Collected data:
- - -

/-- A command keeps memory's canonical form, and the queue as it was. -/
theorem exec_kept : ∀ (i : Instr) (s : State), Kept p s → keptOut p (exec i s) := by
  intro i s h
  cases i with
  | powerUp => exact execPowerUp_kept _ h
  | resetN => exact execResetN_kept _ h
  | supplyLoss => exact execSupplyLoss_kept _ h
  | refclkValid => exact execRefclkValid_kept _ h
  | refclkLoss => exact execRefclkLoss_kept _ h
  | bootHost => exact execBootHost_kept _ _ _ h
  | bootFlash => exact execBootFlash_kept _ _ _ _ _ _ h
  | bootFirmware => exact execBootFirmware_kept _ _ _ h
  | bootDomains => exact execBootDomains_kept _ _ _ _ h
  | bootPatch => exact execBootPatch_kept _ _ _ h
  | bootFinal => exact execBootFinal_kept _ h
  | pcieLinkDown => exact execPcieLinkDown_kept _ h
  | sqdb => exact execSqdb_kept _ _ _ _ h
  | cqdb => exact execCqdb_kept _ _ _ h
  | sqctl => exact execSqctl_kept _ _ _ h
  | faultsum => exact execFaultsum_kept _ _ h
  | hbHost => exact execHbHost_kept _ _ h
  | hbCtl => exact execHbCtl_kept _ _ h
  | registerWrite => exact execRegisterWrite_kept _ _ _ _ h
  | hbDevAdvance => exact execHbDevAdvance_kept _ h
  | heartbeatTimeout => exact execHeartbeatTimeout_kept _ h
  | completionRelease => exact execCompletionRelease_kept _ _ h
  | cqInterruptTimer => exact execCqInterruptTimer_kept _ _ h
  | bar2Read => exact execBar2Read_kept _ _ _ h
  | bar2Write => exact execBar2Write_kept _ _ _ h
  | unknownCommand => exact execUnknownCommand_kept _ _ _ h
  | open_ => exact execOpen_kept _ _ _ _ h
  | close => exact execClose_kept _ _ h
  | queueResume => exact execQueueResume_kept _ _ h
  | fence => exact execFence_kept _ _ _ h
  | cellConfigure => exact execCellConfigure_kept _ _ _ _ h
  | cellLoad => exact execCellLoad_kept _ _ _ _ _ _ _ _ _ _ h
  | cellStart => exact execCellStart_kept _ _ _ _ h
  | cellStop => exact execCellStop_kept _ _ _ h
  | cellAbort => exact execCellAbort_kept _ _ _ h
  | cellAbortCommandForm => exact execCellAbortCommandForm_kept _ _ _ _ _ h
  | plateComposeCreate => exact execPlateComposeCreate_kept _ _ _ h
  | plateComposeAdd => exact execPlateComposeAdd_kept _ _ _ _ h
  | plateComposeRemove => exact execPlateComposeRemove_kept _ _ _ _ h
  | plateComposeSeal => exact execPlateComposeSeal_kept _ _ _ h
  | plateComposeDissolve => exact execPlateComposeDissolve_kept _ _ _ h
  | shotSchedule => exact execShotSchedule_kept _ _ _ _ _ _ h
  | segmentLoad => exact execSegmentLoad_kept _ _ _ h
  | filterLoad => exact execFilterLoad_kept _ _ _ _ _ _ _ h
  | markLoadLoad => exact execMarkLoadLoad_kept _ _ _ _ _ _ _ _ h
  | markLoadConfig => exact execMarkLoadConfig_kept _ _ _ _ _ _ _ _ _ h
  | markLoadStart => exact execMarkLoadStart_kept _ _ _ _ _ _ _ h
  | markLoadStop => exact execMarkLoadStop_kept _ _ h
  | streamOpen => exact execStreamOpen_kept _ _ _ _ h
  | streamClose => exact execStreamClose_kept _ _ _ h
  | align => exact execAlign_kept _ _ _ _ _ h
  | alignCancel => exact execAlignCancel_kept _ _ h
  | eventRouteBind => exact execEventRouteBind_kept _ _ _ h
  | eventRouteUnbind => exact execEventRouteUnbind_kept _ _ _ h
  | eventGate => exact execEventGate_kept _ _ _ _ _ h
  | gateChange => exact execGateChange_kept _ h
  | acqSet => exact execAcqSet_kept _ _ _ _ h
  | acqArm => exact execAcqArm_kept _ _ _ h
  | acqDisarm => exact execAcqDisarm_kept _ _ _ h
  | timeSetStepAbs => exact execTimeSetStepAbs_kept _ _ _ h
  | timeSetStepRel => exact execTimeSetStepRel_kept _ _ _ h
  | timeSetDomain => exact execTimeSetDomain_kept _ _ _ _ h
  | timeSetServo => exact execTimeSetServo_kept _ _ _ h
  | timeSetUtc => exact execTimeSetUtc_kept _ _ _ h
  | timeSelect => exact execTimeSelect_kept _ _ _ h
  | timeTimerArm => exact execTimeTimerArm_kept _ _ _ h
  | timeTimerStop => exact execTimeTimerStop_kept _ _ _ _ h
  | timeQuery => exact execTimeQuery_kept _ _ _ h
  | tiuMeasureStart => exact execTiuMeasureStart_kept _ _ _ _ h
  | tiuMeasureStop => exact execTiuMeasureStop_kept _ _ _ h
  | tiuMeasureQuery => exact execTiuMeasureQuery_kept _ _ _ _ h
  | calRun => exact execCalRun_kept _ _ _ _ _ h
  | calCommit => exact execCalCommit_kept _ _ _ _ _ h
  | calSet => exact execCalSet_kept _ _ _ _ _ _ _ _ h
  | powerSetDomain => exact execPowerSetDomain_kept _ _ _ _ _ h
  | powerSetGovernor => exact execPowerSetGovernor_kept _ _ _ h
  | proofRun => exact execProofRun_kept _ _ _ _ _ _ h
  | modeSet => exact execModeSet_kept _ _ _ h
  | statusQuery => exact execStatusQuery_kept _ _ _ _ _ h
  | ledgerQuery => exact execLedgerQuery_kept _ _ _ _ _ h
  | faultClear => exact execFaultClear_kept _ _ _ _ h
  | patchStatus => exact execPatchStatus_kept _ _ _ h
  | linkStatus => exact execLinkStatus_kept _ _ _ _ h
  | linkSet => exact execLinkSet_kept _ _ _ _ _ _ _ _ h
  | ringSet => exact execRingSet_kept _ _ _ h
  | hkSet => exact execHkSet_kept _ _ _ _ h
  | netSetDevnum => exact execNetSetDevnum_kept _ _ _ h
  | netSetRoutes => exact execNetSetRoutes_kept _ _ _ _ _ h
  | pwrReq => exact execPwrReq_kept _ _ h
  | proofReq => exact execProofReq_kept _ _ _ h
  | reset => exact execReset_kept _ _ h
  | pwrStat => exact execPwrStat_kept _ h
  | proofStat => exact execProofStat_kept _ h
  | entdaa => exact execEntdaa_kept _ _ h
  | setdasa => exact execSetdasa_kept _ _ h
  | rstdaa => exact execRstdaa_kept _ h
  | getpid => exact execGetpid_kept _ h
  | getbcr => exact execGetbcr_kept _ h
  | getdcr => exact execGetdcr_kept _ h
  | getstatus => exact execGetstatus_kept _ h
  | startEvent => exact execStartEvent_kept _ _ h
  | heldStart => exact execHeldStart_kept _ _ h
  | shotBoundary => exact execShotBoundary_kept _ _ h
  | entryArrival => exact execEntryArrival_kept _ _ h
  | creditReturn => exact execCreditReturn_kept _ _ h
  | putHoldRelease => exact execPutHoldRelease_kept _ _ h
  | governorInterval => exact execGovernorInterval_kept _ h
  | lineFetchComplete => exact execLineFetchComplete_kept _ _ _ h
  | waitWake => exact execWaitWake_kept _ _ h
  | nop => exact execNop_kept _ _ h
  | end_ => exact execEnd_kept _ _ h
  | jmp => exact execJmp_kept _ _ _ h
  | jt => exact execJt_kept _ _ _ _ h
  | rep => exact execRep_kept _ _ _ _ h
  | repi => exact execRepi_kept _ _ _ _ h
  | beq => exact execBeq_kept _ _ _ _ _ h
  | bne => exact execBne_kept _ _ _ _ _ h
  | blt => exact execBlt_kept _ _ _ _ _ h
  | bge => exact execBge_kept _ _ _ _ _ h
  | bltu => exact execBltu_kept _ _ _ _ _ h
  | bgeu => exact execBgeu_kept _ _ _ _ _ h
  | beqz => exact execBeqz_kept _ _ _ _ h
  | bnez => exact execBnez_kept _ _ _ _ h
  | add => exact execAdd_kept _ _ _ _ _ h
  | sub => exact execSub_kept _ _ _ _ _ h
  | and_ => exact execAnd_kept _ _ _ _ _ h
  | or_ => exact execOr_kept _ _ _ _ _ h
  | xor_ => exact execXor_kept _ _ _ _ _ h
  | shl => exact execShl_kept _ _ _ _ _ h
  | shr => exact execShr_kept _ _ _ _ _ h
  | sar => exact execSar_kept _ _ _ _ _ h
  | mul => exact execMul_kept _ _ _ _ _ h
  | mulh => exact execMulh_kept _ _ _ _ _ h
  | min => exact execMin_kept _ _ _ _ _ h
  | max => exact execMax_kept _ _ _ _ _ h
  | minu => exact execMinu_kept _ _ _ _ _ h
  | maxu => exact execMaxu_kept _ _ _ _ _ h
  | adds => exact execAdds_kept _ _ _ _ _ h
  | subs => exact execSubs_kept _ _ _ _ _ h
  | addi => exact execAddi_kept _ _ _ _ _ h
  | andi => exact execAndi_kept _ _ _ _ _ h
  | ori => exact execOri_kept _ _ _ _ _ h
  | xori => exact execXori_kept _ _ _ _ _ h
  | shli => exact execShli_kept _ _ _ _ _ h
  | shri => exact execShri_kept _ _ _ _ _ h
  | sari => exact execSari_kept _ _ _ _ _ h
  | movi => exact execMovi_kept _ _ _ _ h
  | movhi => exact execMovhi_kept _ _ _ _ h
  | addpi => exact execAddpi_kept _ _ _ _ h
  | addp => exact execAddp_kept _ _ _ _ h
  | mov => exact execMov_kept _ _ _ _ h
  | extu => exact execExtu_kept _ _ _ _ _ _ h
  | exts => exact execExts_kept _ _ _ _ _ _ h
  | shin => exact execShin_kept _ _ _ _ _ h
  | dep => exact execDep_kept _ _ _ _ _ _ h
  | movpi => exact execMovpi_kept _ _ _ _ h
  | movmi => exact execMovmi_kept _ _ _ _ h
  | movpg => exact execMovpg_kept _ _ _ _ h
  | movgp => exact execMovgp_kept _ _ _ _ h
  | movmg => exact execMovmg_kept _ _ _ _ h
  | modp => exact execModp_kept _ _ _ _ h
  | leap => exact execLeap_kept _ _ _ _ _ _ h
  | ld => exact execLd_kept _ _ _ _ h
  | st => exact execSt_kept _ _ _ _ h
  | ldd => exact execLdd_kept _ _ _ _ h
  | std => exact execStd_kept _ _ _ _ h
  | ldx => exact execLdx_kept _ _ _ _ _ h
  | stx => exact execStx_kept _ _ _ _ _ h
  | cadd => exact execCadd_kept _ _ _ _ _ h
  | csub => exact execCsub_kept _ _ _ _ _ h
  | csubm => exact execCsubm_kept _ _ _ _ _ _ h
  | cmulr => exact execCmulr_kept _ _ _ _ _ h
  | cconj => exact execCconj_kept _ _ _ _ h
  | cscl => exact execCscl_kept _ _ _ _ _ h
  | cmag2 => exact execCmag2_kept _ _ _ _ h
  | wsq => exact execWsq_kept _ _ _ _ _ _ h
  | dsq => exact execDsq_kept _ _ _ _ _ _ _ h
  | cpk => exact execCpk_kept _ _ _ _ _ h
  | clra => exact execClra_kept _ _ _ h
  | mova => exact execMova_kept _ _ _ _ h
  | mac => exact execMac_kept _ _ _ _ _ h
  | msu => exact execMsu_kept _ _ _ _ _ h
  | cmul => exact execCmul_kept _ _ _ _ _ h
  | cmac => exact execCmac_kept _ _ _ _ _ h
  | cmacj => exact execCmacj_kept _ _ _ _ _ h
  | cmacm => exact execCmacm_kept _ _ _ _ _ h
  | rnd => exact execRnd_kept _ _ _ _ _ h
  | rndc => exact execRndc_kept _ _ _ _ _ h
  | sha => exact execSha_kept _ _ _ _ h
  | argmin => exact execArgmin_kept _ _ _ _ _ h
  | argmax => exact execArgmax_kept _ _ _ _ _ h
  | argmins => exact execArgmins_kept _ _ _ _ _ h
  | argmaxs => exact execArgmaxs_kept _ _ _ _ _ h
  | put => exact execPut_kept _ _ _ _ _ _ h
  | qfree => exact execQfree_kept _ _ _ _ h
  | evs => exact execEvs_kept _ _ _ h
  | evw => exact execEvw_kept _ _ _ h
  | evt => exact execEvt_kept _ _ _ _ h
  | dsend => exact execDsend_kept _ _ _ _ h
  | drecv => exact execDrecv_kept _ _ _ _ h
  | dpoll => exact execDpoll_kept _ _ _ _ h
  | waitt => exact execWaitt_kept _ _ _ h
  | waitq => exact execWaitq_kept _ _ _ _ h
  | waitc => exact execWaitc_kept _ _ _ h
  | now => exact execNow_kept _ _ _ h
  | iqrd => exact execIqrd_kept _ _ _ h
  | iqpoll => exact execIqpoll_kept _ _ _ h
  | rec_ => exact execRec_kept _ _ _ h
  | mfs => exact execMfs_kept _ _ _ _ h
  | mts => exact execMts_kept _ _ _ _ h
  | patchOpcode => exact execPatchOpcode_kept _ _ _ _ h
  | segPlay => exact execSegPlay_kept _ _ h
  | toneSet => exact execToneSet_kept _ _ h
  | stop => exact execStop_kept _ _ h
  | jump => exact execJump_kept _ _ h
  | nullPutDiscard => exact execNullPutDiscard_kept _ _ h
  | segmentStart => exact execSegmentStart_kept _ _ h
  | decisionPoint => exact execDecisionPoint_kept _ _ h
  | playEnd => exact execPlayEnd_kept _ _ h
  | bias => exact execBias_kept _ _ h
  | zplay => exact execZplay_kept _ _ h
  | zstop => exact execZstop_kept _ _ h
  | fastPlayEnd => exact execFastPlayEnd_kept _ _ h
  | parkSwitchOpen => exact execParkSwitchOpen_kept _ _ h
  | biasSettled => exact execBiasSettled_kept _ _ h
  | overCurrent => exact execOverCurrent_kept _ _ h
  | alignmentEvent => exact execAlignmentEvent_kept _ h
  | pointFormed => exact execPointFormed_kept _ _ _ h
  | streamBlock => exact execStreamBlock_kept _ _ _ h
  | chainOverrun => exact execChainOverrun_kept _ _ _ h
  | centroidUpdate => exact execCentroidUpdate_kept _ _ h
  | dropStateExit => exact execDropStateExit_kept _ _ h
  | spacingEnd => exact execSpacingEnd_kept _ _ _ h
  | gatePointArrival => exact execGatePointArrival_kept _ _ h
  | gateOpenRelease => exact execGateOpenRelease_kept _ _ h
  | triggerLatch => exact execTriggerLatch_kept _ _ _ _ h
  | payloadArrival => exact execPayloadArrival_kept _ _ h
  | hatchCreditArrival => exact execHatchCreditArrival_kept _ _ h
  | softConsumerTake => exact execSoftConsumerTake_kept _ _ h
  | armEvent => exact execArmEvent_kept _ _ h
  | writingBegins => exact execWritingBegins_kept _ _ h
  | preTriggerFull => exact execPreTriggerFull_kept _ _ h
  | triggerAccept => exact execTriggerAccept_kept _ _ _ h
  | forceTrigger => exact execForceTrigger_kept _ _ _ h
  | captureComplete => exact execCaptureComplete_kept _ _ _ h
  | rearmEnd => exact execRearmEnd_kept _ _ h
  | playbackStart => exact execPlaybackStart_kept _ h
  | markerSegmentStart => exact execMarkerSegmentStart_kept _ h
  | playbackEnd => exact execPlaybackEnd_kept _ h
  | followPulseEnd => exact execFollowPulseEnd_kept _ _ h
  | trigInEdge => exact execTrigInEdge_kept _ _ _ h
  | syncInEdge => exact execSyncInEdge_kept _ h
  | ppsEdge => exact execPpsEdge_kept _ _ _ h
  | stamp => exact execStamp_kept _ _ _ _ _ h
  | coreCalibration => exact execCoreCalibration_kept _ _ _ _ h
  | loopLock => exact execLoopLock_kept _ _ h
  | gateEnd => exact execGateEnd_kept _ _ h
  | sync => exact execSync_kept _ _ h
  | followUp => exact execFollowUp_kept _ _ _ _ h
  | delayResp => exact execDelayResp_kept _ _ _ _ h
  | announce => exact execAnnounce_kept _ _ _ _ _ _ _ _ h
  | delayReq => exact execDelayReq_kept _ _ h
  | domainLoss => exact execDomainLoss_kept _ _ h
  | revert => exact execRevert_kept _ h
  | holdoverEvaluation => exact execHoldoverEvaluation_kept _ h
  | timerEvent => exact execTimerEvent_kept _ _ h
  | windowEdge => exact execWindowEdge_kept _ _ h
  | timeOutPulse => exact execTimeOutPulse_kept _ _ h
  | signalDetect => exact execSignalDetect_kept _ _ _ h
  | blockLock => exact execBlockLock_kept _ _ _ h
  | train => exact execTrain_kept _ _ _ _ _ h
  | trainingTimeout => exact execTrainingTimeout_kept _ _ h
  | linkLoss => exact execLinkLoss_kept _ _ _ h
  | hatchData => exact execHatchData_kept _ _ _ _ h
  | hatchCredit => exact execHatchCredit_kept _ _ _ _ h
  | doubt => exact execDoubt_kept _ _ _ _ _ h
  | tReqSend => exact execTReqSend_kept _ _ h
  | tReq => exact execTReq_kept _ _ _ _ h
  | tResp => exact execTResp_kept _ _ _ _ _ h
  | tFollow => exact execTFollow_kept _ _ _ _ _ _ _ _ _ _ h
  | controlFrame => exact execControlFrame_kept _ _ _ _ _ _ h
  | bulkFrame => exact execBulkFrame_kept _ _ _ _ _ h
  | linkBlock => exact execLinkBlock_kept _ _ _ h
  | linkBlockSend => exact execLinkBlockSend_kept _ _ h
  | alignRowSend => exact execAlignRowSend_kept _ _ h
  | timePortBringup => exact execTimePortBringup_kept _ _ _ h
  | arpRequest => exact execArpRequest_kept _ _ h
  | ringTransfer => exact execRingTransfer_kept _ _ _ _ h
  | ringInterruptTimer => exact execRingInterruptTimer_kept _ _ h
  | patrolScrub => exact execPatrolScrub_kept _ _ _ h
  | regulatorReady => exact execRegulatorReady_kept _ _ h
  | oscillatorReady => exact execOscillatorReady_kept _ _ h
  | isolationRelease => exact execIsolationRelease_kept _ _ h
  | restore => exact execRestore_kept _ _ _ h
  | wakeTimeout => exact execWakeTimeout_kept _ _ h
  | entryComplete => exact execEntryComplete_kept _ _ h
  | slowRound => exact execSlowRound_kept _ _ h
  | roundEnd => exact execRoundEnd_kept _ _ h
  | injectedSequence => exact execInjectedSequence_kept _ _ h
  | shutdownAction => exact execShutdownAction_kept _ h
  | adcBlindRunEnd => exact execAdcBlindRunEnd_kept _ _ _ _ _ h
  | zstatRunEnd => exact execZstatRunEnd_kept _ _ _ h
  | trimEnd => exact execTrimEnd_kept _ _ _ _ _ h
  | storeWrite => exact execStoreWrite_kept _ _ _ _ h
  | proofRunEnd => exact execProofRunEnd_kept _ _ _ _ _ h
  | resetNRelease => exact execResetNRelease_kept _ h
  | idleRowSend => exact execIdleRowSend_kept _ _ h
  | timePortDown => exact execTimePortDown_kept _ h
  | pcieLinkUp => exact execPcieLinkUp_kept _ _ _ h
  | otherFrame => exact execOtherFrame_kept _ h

- - -

Could you set down, word for word, only the lines above from the line with "execCoreCalibration_kept _ _ _ _ h" to the line with "execFollowUp_kept _ _ _ _ h", including both?

  | coreCalibration => exact execCoreCalibration_kept _ _ _ _ h
  | loopLock => exact execLoopLock_kept _ _ h
  | gateEnd => exact execGateEnd_kept _ _ h
  | sync => exact execSync_kept _ _ h
  | followUp => exact execFollowUp_kept _ _ _ _ h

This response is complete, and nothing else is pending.